Copy, from the data below, every line that has "diag" in it.

-------- Input data --------

-- ==== Sys2Proof/Tests/Slice0.lean ====
section
/-!
SUPPORT. Tests. Every expected value is from spec/95_test_vectors.md, whose row is named where there is one, or from an encoding of
spec/30_encoding.md written out by hand. After them, one witness for each statement with hypotheses: states and operands that meet all
of them together.
-/
namespace Sys2Proof.Tests
open Sys2Proof Sys2Proof.Machine

/-! ## Well-formedness: the optional instructions are refused under BASE, and nothing else is -/

theorem test_skp_needs_ext : (Instr.skp 5).wellFormed .base = false ∧ (Instr.skp 5).wellFormed .ext = true := by decide
theorem test_sknp_needs_ext : (Instr.sknp 5).wellFormed .base = false ∧ (Instr.sknp 5).wellFormed .ext = true := by decide
theorem test_waitKey_needs_ext : (Instr.waitKey 3).wellFormed .base = false ∧ (Instr.waitKey 3).wellFormed .ext = true := by decide
theorem test_storeBcd_needs_ext : (Instr.storeBcd 6).wellFormed .base = false ∧ (Instr.storeBcd 6).wellFormed .ext = true := by
  decide

/-! ## Decoding: words written out from the patterns of the table, distinct nibbles in distinct fields -/

theorem test_decode_family0 : decode .base 0x00E0 = .instr .cls ∧ decode .base 0x00EE = .instr .ret := by decide
theorem test_decode_flow : decode .base 0x1ABC = .instr (.jp 0xABC) ∧ decode .base 0x2DEF = .instr (.call 0xDEF) ∧
    decode .base 0xB123 = .instr (.jpV0 0x123) := by decide
theorem test_decode_skip : decode .base 0x3A5C = .instr (.seByte 10 0x5C) ∧ decode .base 0x4B6D = .instr (.sneByte 11 0x6D) ∧
    decode .base 0x5120 = .instr (.seReg 1 2) ∧ decode .base 0x9FE0 = .instr (.sneReg 15 14) := by decide
theorem test_decode_byte : decode .base 0x6FAB = .instr (.ldByte 15 0xAB) ∧ decode .base 0x7220 = .instr (.addByte 2 0x20) ∧
    decode .base 0xC30F = .instr (.rnd 3 0x0F) := by decide
theorem test_decode_copy_bitwise : decode .base 0x8120 = .instr (.ldReg 1 2) ∧ decode .base 0x8341 = .instr (.orReg 3 4) ∧
    decode .base 0x8562 = .instr (.andReg 5 6) ∧ decode .base 0x8783 = .instr (.xorReg 7 8) := by decide
theorem test_decode_arithmetic : decode .base 0x89A4 = .instr (.addReg 9 10) ∧ decode .base 0x8BC6 = .instr (.shr 11 12) ∧
    decode .base 0x8DEE = .instr (.shl 13 14) := by decide
theorem test_decode_index : decode .base 0xA9BC = .instr (.ldI 0x9BC) ∧ decode .base 0xF41E = .instr (.addI 4) ∧
    decode .base 0xF155 = .instr (.storeRegs 1) ∧ decode .base 0xFF65 = .instr (.loadRegs 15) := by decide
theorem test_decode_draw : decode .base 0xD123 = .instr (.drw 1 2 3) := by decide
theorem test_decode_timers : decode .base 0xF107 = .instr (.ldVxDt 1) ∧ decode .base 0xF015 = .instr (.ldDtVx 0) ∧
    decode .base 0xF218 = .instr (.ldStVx 2) := by decide
theorem test_decode_ext : decode .ext 0xE59E = .instr (.skp 5) ∧ decode .ext 0xE5A1 = .instr (.sknp 5) ∧
    decode .ext 0xF30A = .instr (.waitKey 3) ∧ decode .ext 0xF633 = .instr (.storeBcd 6) := by decide
theorem test_decode_ext_under_base : decode .base 0xE09E = .unknownOpcode 0xE09E ∧ decode .base 0xE5A1 = .unknownOpcode 0xE5A1 ∧
    decode .base 0xF30A = .unknownOpcode 0xF30A ∧ decode .base 0xF633 = .unknownOpcode 0xF633 := by decide
theorem test_decode_unknown : decode .ext 0x0000 = .unknownOpcode 0x0000 ∧ decode .ext 0x01E0 = .unknownOpcode 0x01E0 ∧
    decode .ext 0x5121 = .unknownOpcode 0x5121 ∧ decode .ext 0x8125 = .unknownOpcode 0x8125 ∧
    decode .ext 0x9121 = .unknownOpcode 0x9121 ∧ decode .ext 0xF0FF = .unknownOpcode 0xF0FF := by decide
theorem test_decodeTableWord : decodeTableWord 16 0xD123 = some (.drw 1 2 3) ∧ decodeTableWord 16 0xF633 = some (.storeBcd 6) ∧
    decodeTableWord 16 0x8125 = none := by decide

/-! ## One step -/

/-- The state of a result. -/
def stateOf : Result → State
  | .next t => t
  | .fault r => nomatch r
  | .refused _ => State.reset

/-- Reset, with PC at `a`, the bytes of `w` there, and the registers of the list. -/
def start (a : Nat) (w : Word) (regs : List (Reg × Byte)) : State :=
  { State.reset with
    pc := BitVec.ofNat 16 a
    mem := (State.reset.mem.write (a % 4096) (highByte w)).write ((a + 1) % 4096) (lowByte w)
    v := regs.foldl (fun v r => v.set r.1 r.2) State.reset.v }

/-- The state after one step. -/
def after (s : State) : State := stateOf (step s)

def withI (i : Word) (s : State) : State := { s with i := i }
def withByte (a : Nat) (b : Byte) (s : State) : State := { s with mem := s.mem.write a b }
def withTimers (dt st : Byte) (s : State) : State := { s with dt := dt, st := st }
def memFault (s : State) : State := { s with params := { s.params with memOob := .fault } }
def drawFault (s : State) : State := { s with params := { s.params with drawOob := .fault } }
def ext (s : State) : State := { s with params := { s.params with profile := .ext } }
def withKey (k : Reg) (s : State) : State := { s with key := s.key.set k true }
def withCell (k : Fin 2048) (s : State) : State := { s with fb := s.fb.set k true }
def withStack (sp : Fin 17) (slot : Word) (s : State) : State := { s with sp := sp, stack := Vector.replicate 16 slot }

/-- What a fatal error leaves of the state before the step (R97, R203). -/
def fatal (e : Fatal) (s : State) : State :=
  { s with halt := some e, loaded := true, out := { status := .fatal e, diag := .none, tone := false } }

/-! ### The cycle -/

/-- CY2. -/
theorem test_unknown_word : (after (start 0x200 0x0000 [] |> withTimers 3 0)).pc = 0x202 ∧ (after (start 0x200 0x0000 [] |> withTimers 3 0)).dt = 2 ∧
    (after (start 0x200 0x0000 [])).out.diag = .unknownOpcode 0x0000 0x200 := by decide

/-- CY6. -/
theorem test_odd_address : (after (start 0x301 0x6A55 [])).getV 10 = 0x55 ∧ (after (start 0x301 0x6A55 [])).pc = 0x303 := by decide

/-- CY7: the second byte is byte 0 of the font. -/
theorem test_fetch_wraps : (after (start 0xFFF 0x12F0 [])).pc = 0x2F0 := by decide

/-- CY8. -/
theorem test_fetch_faults : after (start 0xFFF 0x12F0 [] |> memFault) = fatal (.addressOutOfRange 0x1000) (start 0xFFF 0x12F0 [] |> memFault) := rfl

/-- CY9. -/
theorem test_pc_wraps : (after (start 0xFFFE 0x6001 [])).getV 0 = 1 ∧ (after (start 0xFFFE 0x6001 [])).pc = 0 := by decide

/-- CY10. -/
theorem test_halted_step : after (start 0x200 0x6001 [] |> withTimers 5 0 |> fatal (.stackOverflow 0x200)) =
    (start 0x200 0x6001 [] |> withTimers 5 0 |> fatal (.stackOverflow 0x200)) := rfl

/-! ### Display -/

/-- DS1. -/
theorem test_cls : (after (start 0x200 0x00E0 [] |> withCell 0 |> withCell 2047)).fb = Vector.replicate 2048 false := rfl

/-- DS10. -/
theorem test_drw_collides : let t := after (start 0x200 0xD011 [] |> withI 0x300 |> withByte 0x300 0xC0 |> withCell 0)
    t.fb[0] = false ∧ t.fb[1] = true ∧ t.fb[2] = false ∧ t.getV 15 = 1 := by decide

/-- DS9. -/
theorem test_drw_reads_vf_before_writing_it : let t := after (start 0x200 0xDF01 [(15, 3)] |> withI 0x300 |> withByte 0x300 0x80)
    t.fb[3] = true ∧ t.fb[0] = false ∧ t.getV 15 = 0 := by decide

/-! ### Control transfer -/

/-- FL2. -/
theorem test_ret : let t := after (start 0x300 0x00EE [] |> withStack 1 0x208)
    t.sp = 0 ∧ t.pc = 0x208 ∧ t.stack[0] = 0x208 := by decide

/-- FL3 and TM10. -/
theorem test_ret_underflow : after (start 0x200 0x00EE [] |> withTimers 5 0) = fatal (.stackUnderflow 0x200) (start 0x200 0x00EE [] |> withTimers 5 0) := rfl

/-- FL11. -/
theorem test_call : let t := after (start 0x200 0x2500 [] |> withStack 15 0)
    t.stack[15] = 0x202 ∧ t.stack[14] = 0 ∧ t.sp = 16 ∧ t.pc = 0x500 := by decide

--------

Response area:
  { s with halt := some e, loaded := true, out := { status := .fatal e, diag := .none, tone := false } }
    (after (start 0x200 0x0000 [])).out.diag = .unknownOpcode 0x0000 0x200 := by decide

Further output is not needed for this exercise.